§ Action item
Restate word for word the lines of the entries below, starting with the line that holds "releaseWord (a : Word)" and ending with the line that holds "lastToggle : Vector Word 96", and no others.

━━━━━━

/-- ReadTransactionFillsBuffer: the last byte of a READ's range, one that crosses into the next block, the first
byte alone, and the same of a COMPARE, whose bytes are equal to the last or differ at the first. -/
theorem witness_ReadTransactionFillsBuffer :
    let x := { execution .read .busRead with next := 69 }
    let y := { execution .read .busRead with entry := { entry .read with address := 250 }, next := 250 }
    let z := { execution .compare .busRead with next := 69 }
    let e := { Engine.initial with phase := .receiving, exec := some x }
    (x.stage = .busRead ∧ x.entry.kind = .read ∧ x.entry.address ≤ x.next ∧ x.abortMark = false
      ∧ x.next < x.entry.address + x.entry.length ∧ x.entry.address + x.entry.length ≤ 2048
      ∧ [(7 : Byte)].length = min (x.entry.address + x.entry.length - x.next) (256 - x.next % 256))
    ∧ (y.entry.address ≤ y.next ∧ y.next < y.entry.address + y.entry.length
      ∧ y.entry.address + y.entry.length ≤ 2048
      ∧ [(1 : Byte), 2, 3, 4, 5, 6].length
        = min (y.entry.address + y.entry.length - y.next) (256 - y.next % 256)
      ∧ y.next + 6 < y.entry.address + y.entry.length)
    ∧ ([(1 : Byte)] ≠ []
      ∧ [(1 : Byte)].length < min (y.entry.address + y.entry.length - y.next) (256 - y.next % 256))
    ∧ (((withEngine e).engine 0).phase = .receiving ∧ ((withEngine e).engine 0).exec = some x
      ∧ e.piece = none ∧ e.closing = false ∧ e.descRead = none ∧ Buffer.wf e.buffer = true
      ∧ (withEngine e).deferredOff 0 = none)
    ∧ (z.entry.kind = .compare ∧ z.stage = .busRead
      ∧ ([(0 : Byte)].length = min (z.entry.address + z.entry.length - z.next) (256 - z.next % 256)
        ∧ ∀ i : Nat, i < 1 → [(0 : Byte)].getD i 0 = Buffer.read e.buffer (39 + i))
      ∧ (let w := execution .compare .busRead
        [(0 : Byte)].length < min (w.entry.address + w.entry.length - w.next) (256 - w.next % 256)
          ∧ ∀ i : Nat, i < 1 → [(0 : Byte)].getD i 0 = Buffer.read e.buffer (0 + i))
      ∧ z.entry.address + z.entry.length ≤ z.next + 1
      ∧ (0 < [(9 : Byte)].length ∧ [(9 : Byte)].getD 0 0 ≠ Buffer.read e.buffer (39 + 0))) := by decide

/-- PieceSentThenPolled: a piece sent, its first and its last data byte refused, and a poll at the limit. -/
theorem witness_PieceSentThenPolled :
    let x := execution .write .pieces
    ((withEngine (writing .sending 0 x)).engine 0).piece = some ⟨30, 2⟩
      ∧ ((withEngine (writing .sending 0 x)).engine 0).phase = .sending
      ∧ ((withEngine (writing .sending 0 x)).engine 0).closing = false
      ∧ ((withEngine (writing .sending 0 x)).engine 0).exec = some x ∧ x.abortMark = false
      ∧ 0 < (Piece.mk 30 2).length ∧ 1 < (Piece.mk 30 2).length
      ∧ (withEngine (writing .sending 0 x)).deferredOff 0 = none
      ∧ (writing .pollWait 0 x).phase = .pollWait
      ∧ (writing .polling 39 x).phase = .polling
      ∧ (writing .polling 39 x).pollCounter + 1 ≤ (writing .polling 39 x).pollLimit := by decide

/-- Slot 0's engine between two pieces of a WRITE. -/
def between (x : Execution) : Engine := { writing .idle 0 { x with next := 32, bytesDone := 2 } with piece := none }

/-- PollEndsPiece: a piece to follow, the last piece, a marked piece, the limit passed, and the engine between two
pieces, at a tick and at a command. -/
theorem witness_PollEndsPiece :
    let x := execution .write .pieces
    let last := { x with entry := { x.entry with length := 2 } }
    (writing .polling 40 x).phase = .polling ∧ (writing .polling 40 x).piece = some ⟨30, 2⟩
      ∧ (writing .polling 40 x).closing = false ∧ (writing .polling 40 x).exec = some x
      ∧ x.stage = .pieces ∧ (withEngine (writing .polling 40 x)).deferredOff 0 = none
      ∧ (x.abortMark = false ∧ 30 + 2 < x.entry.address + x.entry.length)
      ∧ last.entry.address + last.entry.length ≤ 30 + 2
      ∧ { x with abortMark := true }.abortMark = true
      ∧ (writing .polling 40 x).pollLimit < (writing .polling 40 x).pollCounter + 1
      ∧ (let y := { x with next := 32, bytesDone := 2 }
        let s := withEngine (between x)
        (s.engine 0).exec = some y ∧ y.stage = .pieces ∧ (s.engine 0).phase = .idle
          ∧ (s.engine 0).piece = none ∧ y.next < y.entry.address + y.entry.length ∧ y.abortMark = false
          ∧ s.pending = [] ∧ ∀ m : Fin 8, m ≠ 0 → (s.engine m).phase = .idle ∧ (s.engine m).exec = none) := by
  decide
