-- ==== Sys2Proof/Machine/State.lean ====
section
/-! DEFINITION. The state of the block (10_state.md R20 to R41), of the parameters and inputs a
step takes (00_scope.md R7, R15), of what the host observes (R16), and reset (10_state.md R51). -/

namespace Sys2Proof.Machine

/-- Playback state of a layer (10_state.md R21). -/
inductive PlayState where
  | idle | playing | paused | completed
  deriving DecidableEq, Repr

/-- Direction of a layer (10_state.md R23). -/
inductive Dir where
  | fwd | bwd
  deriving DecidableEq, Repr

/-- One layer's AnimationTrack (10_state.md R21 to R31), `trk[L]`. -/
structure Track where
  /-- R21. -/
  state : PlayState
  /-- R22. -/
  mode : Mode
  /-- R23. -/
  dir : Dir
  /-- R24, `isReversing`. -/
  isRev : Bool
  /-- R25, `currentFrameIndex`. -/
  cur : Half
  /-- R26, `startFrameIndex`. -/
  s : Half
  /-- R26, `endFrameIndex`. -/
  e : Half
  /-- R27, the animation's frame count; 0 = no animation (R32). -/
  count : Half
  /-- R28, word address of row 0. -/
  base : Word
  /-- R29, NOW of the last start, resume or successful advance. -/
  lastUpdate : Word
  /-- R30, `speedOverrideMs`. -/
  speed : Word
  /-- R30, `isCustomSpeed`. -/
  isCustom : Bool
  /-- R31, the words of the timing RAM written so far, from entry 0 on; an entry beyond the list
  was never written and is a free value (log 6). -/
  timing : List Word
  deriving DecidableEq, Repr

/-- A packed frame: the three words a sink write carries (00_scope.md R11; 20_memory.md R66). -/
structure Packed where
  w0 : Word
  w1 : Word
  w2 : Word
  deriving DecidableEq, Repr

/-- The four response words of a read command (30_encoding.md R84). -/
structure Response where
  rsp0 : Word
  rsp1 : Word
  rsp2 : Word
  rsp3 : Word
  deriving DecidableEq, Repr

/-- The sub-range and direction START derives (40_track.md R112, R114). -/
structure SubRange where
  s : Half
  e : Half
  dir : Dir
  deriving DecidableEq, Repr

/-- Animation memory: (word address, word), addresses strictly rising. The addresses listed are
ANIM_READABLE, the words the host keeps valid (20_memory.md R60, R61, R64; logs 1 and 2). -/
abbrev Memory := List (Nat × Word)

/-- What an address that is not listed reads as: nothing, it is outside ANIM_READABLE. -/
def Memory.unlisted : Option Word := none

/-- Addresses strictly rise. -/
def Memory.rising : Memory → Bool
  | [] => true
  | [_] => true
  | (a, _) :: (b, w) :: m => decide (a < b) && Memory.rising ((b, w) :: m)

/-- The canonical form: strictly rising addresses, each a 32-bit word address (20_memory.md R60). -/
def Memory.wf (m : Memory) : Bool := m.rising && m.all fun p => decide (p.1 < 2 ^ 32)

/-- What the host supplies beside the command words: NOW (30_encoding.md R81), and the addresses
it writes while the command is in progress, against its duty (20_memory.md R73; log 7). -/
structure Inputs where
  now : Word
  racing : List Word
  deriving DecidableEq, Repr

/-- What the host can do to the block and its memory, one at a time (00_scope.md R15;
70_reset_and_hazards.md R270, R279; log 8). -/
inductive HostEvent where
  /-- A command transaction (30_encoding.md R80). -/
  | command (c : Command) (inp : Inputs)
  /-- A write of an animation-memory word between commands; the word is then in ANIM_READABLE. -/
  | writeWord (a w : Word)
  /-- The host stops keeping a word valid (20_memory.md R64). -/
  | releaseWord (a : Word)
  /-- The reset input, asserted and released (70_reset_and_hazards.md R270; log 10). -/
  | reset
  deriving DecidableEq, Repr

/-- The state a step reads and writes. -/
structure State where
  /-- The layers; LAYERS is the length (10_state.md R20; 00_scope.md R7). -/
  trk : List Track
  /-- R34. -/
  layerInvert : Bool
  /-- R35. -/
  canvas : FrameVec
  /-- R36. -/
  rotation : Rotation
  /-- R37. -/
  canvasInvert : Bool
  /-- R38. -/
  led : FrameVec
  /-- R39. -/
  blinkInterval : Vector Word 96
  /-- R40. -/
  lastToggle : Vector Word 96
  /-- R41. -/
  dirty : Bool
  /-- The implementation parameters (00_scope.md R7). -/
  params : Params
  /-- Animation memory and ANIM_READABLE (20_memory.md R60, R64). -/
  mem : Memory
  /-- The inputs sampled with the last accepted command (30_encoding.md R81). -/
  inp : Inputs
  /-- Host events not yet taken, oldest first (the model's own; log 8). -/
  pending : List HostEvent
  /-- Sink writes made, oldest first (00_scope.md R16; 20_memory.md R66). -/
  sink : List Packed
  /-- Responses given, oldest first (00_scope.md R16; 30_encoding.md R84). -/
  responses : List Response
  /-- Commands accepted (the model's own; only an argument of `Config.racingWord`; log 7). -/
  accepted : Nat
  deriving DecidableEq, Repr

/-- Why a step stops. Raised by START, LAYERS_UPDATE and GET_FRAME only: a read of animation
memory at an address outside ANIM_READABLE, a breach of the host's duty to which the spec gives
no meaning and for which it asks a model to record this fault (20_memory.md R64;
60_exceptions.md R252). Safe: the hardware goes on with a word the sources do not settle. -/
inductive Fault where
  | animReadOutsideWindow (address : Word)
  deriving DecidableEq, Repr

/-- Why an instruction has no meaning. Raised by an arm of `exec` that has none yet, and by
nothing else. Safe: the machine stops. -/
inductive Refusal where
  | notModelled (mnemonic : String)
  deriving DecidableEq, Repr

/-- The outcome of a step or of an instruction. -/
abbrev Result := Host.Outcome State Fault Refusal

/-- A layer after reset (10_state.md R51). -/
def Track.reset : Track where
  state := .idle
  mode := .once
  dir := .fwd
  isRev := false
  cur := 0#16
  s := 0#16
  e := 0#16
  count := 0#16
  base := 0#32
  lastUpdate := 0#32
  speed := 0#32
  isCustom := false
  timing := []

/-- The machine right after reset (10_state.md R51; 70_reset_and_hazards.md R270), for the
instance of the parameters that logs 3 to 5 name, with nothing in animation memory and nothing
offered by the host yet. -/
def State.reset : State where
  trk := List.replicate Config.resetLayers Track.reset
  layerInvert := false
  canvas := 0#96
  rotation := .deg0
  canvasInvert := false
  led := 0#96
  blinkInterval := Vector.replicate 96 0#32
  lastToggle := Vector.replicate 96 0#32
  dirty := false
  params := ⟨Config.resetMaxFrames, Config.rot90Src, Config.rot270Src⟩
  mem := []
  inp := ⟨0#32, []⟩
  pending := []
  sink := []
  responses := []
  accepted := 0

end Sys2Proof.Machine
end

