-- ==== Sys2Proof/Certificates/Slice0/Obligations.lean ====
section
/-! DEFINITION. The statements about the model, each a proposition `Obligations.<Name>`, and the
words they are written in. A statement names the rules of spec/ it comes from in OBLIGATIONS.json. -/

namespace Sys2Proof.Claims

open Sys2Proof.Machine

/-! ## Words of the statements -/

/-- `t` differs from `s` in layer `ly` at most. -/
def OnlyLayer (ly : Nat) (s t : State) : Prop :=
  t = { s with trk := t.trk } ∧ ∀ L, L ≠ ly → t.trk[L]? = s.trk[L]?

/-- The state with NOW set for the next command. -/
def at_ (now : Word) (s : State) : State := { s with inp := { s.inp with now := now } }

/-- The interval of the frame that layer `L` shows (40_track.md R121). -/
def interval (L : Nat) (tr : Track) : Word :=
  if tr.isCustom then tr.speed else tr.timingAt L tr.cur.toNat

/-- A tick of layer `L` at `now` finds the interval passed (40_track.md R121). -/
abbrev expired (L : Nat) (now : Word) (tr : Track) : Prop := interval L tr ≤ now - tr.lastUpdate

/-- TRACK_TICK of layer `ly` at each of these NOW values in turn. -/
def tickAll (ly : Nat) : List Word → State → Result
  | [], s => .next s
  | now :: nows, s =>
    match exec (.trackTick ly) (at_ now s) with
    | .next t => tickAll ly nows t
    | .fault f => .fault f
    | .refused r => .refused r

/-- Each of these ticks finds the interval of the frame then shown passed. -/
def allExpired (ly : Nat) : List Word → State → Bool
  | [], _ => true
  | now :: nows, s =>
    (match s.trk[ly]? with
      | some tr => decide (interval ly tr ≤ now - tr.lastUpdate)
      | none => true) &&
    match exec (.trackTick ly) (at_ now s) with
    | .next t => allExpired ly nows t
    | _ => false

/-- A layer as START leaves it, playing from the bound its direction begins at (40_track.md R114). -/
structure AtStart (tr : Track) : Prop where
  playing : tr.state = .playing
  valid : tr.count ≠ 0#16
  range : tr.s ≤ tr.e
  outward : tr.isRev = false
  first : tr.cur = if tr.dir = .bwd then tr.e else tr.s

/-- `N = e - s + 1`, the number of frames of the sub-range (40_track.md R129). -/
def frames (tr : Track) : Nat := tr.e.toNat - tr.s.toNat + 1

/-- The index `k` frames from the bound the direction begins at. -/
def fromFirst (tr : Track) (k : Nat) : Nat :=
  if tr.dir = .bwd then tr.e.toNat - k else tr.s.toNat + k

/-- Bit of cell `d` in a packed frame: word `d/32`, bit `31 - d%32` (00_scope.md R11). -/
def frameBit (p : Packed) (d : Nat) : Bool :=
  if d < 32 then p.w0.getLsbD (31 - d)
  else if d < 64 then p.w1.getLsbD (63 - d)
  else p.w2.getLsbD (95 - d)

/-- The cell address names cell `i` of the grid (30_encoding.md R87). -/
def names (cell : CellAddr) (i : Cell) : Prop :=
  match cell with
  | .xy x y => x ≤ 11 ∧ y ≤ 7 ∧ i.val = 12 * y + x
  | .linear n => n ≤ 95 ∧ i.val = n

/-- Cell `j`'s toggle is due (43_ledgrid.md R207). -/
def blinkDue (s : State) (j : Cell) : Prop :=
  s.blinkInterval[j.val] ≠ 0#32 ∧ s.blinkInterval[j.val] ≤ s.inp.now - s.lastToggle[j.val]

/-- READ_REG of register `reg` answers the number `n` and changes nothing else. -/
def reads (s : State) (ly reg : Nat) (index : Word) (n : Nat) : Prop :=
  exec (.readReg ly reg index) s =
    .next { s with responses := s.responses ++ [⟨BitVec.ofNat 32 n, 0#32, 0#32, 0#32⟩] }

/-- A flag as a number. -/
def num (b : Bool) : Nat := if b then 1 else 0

━━━━━━

§ Answer box
  | releaseWord (a : Word)
  /-- The reset input, asserted and released (70_reset_and_hazards.md R270; log 10). -/
  | reset
  deriving DecidableEq, Repr

/-- The state a step reads and writes. -/
structure State where
  /-- The layers; LAYERS is the length (10_state.md R20; 00_scope.md R7). -/
  trk : List Track
  /-- R34. -/
  layerInvert : Bool
  /-- R35. -/
  canvas : FrameVec
  /-- R36. -/
  rotation : Rotation
  /-- R37. -/
  canvasInvert : Bool
  /-- R38. -/
  led : FrameVec
  /-- R39. -/
  blinkInterval : Vector Word 96
  /-- R40. -/
  lastToggle : Vector Word 96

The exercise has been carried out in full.